Went back to it recently for the extra cash since the market on graphics is a bit slow right now. It is a well paying field but it can be a stressful one as well as you usually have to do a lot of low level stuff you never have to do in regular programming. I have gone to sleep many times thinking about how I could cram just one more instruction into a clock cycle or how to fit that last bit of code into the 4KB of memory I had to work with.
 
I've considered buying a gumstix or beagleboard to mess around with embedded programming. Does anyone have experience with that kind of stuff?

If you want to get a feel for it without spending any money you can download some emulators.

A few I like:
8051 simulator , the 8051 is an old chip but still in use. It controlled some of the space shuttles flight computers.
http://www.edsim51.com/

AVR,PIC, Z80, 80xx simulators and some of them have a basic interpreter you can write code with. Limited trial versions but still nice.
http://www.oshonsoft.com/

AVR simulator with tutorials
http://www.amctools.com/vmlab.htm


I tell people to start small , understand what things like registers are in a cpu before trying to tackle a complex processor. You need to know things like that to read datasheets for the processor. If you can't read and understand the datasheets you will be at a loss.
 
Me! I do embedded software design in C for a custom board running a powerPC chip. It goes into our company's communications system.
 
Anyone buy one of those cheap TI boards they were selling awhile back and actually do something with it?

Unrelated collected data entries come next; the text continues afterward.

-- ==== Sys2Proof/Laws/State.lean ====
section
/-! SUPPORT. What each named update of the state does to each field: one lemma for each field of each update, true by
definition. -/

namespace Sys2Proof.Machine

open Sys2Proof

/-! ## Access by head, by port and by capture input -/

@[simp] theorem PerHead.get_set_self {α : Type} (x : PerHead α) (h : Head) (v : α) : (x.set h v).get h = v := by
  cases h <;> rfl

theorem PerHead.get_set_ne {α : Type} (x : PerHead α) {h k : Head} (v : α) (hk : k ≠ h) :
    (x.set h v).get k = x.get k := by
  cases h <;> cases k <;> first | rfl | exact absurd rfl hk

@[simp] theorem PerPort.get_set_self {α : Type} (x : PerPort α) (p : Port) (v : α) : (x.set p v).get p = v := by
  cases p <;> rfl

theorem PerPort.get_set_ne {α : Type} (x : PerPort α) {p q : Port} (v : α) (hq : q ≠ p) :
    (x.set p v).get q = x.get q := by
  cases p <;> cases q <;> first | rfl | exact absurd rfl hq

@[simp] theorem PerPort.set_set {α : Type} (x : PerPort α) (p : Port) (v w : α) : (x.set p v).set p w = x.set p w := by
  cases p <;> rfl

@[simp] theorem PerPort.set_get {α : Type} (x : PerPort α) (p : Port) : x.set p (x.get p) = x := by
  cases p <;> rfl

@[simp] theorem PerPort.get_map {α : Type} (f : α → α) (x : PerPort α) (p : Port) : (x.map f).get p = f (x.get p) := by
  cases p <;> rfl

@[simp] theorem PerInput.get_set_self {α : Type} (x : PerInput α) (i : CaptureInput) (v : α) :
    (x.set i v).get i = v := by
  cases i <;> rfl

theorem PerInput.get_set_ne {α : Type} (x : PerInput α) {i j : CaptureInput} (v : α) (hj : j ≠ i) :
    (x.set i v).get j = x.get j := by
  cases i <;> cases j <;> first | rfl | exact absurd rfl hj

@[simp] theorem PerInput.get_map {α : Type} (f : α → α) (x : PerInput α) (i : CaptureInput) :
    (x.map f).get i = f (x.get i) := by
  cases i <;> rfl

theorem link_eq (s : State) (p : Port) : s.link p = s.links.get p := rfl

/-! ## setLink -/

@[simp] theorem setLink_pending (s : State) (p : Port) (l : Link) : (s.setLink p l).pending = s.pending := rfl
@[simp] theorem setLink_choices (s : State) (p : Port) (l : Link) : (s.setLink p l).choices = s.choices := rfl
@[simp] theorem setLink_supplyLow (s : State) (p : Port) (l : Link) : (s.setLink p l).supplyLow = s.supplyLow := rfl
@[simp] theorem setLink_resetLow (s : State) (p : Port) (l : Link) : (s.setLink p l).resetLow = s.resetLow := rfl
@[simp] theorem setLink_mode (s : State) (p : Port) (l : Link) : (s.setLink p l).mode = s.mode := rfl
@[simp] theorem setLink_lineTime (s : State) (p : Port) (l : Link) : (s.setLink p l).lineTime = s.lineTime := rfl
@[simp] theorem setLink_reports (s : State) (p : Port) (l : Link) : (s.setLink p l).reports = s.reports := rfl
@[simp] theorem setLink_headEnabled (s : State) (p : Port) (l : Link) : (s.setLink p l).headEnabled = s.headEnabled := rfl
@[simp] theorem setLink_settings (s : State) (p : Port) (l : Link) : (s.setLink p l).settings = s.settings := rfl
@[simp] theorem setLink_map (s : State) (p : Port) (l : Link) : (s.setLink p l).map = s.map := rfl
@[simp] theorem setLink_drift (s : State) (p : Port) (l : Link) : (s.setLink p l).drift = s.drift := rfl
@[simp] theorem setLink_claims (s : State) (p : Port) (l : Link) : (s.setLink p l).claims = s.claims := rfl
@[simp] theorem setLink_arbiter (s : State) (p : Port) (l : Link) : (s.setLink p l).arbiter = s.arbiter := rfl
@[simp] theorem setLink_track (s : State) (p : Port) (l : Link) : (s.setLink p l).track = s.track := rfl
@[simp] theorem setLink_dispenser (s : State) (p : Port) (l : Link) : (s.setLink p l).dispenser = s.dispenser := rfl
@[simp] theorem setLink_placement (s : State) (p : Port) (l : Link) : (s.setLink p l).placement = s.placement := rfl
@[simp] theorem setLink_capture (s : State) (p : Port) (l : Link) : (s.setLink p l).capture = s.capture := rfl
@[simp] theorem setLink_report (s : State) (p : Port) (l : Link) : (s.setLink p l).report = s.report := rfl
@[simp] theorem setLink_links (s : State) (p : Port) (l : Link) : (s.setLink p l).links = s.links.set p l := rfl
@[simp] theorem setLink_spoilLatch (s : State) (p : Port) (l : Link) : (s.setLink p l).spoilLatch = s.spoilLatch := rfl

/-! ## setMap -/

@[simp] theorem setMap_pending (s : State) (m : DieMap) : (s.setMap m).pending = s.pending := rfl
@[simp] theorem setMap_choices (s : State) (m : DieMap) : (s.setMap m).choices = s.choices := rfl
@[simp] theorem setMap_supplyLow (s : State) (m : DieMap) : (s.setMap m).supplyLow = s.supplyLow := rfl
@[simp] theorem setMap_resetLow (s : State) (m : DieMap) : (s.setMap m).resetLow = s.resetLow := rfl
@[simp] theorem setMap_mode (s : State) (m : DieMap) : (s.setMap m).mode = s.mode := rfl
@[simp] theorem setMap_lineTime (s : State) (m : DieMap) : (s.setMap m).lineTime = s.lineTime := rfl
@[simp] theorem setMap_reports (s : State) (m : DieMap) : (s.setMap m).reports = s.reports := rfl
@[simp] theorem setMap_headEnabled (s : State) (m : DieMap) : (s.setMap m).headEnabled = s.headEnabled := rfl
@[simp] theorem setMap_settings (s : State) (m : DieMap) : (s.setMap m).settings = s.settings := rfl
@[simp] theorem setMap_map (s : State) (m : DieMap) : (s.setMap m).map = m := rfl
@[simp] theorem setMap_drift (s : State) (m : DieMap) : (s.setMap m).drift = s.drift := rfl
@[simp] theorem setMap_claims (s : State) (m : DieMap) : (s.setMap m).claims = s.claims := rfl
@[simp] theorem setMap_arbiter (s : State) (m : DieMap) : (s.setMap m).arbiter = s.arbiter := rfl
@[simp] theorem setMap_track (s : State) (m : DieMap) : (s.setMap m).track = s.track := rfl
@[simp] theorem setMap_dispenser (s : State) (m : DieMap) : (s.setMap m).dispenser = s.dispenser := rfl
@[simp] theorem setMap_placement (s : State) (m : DieMap) : (s.setMap m).placement = s.placement := rfl
@[simp] theorem setMap_capture (s : State) (m : DieMap) : (s.setMap m).capture = s.capture := rfl
@[simp] theorem setMap_report (s : State) (m : DieMap) : (s.setMap m).report = s.report := rfl
@[simp] theorem setMap_links (s : State) (m : DieMap) : (s.setMap m).links = s.links := rfl
@[simp] theorem setMap_spoilLatch (s : State) (m : DieMap) : (s.setMap m).spoilLatch = s.spoilLatch := rfl

/-! ## zeroDrift -/

@[simp] theorem zeroDrift_pending (s : State) : (s.zeroDrift).pending = s.pending := rfl
@[simp] theorem zeroDrift_choices (s : State) : (s.zeroDrift).choices = s.choices := rfl
@[simp] theorem zeroDrift_supplyLow (s : State) : (s.zeroDrift).supplyLow = s.supplyLow := rfl
@[simp] theorem zeroDrift_resetLow (s : State) : (s.zeroDrift).resetLow = s.resetLow := rfl
@[simp] theorem zeroDrift_mode (s : State) : (s.zeroDrift).mode = s.mode := rfl
@[simp] theorem zeroDrift_lineTime (s : State) : (s.zeroDrift).lineTime = s.lineTime := rfl
@[simp] theorem zeroDrift_reports (s : State) : (s.zeroDrift).reports = s.reports := rfl
@[simp] theorem zeroDrift_headEnabled (s : State) : (s.zeroDrift).headEnabled = s.headEnabled := rfl
@[simp] theorem zeroDrift_settings (s : State) : (s.zeroDrift).settings = s.settings := rfl
@[simp] theorem zeroDrift_map (s : State) : (s.zeroDrift).map = s.map := rfl
@[simp] theorem zeroDrift_drift (s : State) : (s.zeroDrift).drift = ⟨0, 0⟩ := rfl
@[simp] theorem zeroDrift_claims (s : State) : (s.zeroDrift).claims = s.claims := rfl
@[simp] theorem zeroDrift_arbiter (s : State) : (s.zeroDrift).arbiter = s.arbiter := rfl
@[simp] theorem zeroDrift_track (s : State) : (s.zeroDrift).track = s.track := rfl
@[simp] theorem zeroDrift_dispenser (s : State) : (s.zeroDrift).dispenser = s.dispenser := rfl
@[simp] theorem zeroDrift_placement (s : State) : (s.zeroDrift).placement = s.placement := rfl
@[simp] theorem zeroDrift_capture (s : State) : (s.zeroDrift).capture = s.capture := rfl
@[simp] theorem zeroDrift_report (s : State) : (s.zeroDrift).report = s.report := rfl
@[simp] theorem zeroDrift_links (s : State) : (s.zeroDrift).links = s.links := rfl
@[simp] theorem zeroDrift_spoilLatch (s : State) : (s.zeroDrift).spoilLatch = s.spoilLatch := rfl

I took mine out of the box, but haven't touched it since.
 
I did it on my first coop. Did not really like it. Would I mind doing it an again? Hell, it beats consulting.

Also, embedded programming is a rather loose definition. All it has do do to be an embedded system is control stuff in real time. If you a PLC/PAC that is not hooked up to an HMI or some other network, it could be an embedded system.
 
Anyone buy one of those cheap TI boards they were selling awhile back and actually do something with it?

I took mine out of the box, but haven't touched it since.

well, to do something useful with it, you have to buy one of the add on boards... Otherwise, all you can really do is turn the voltage on or off to control a servo on something.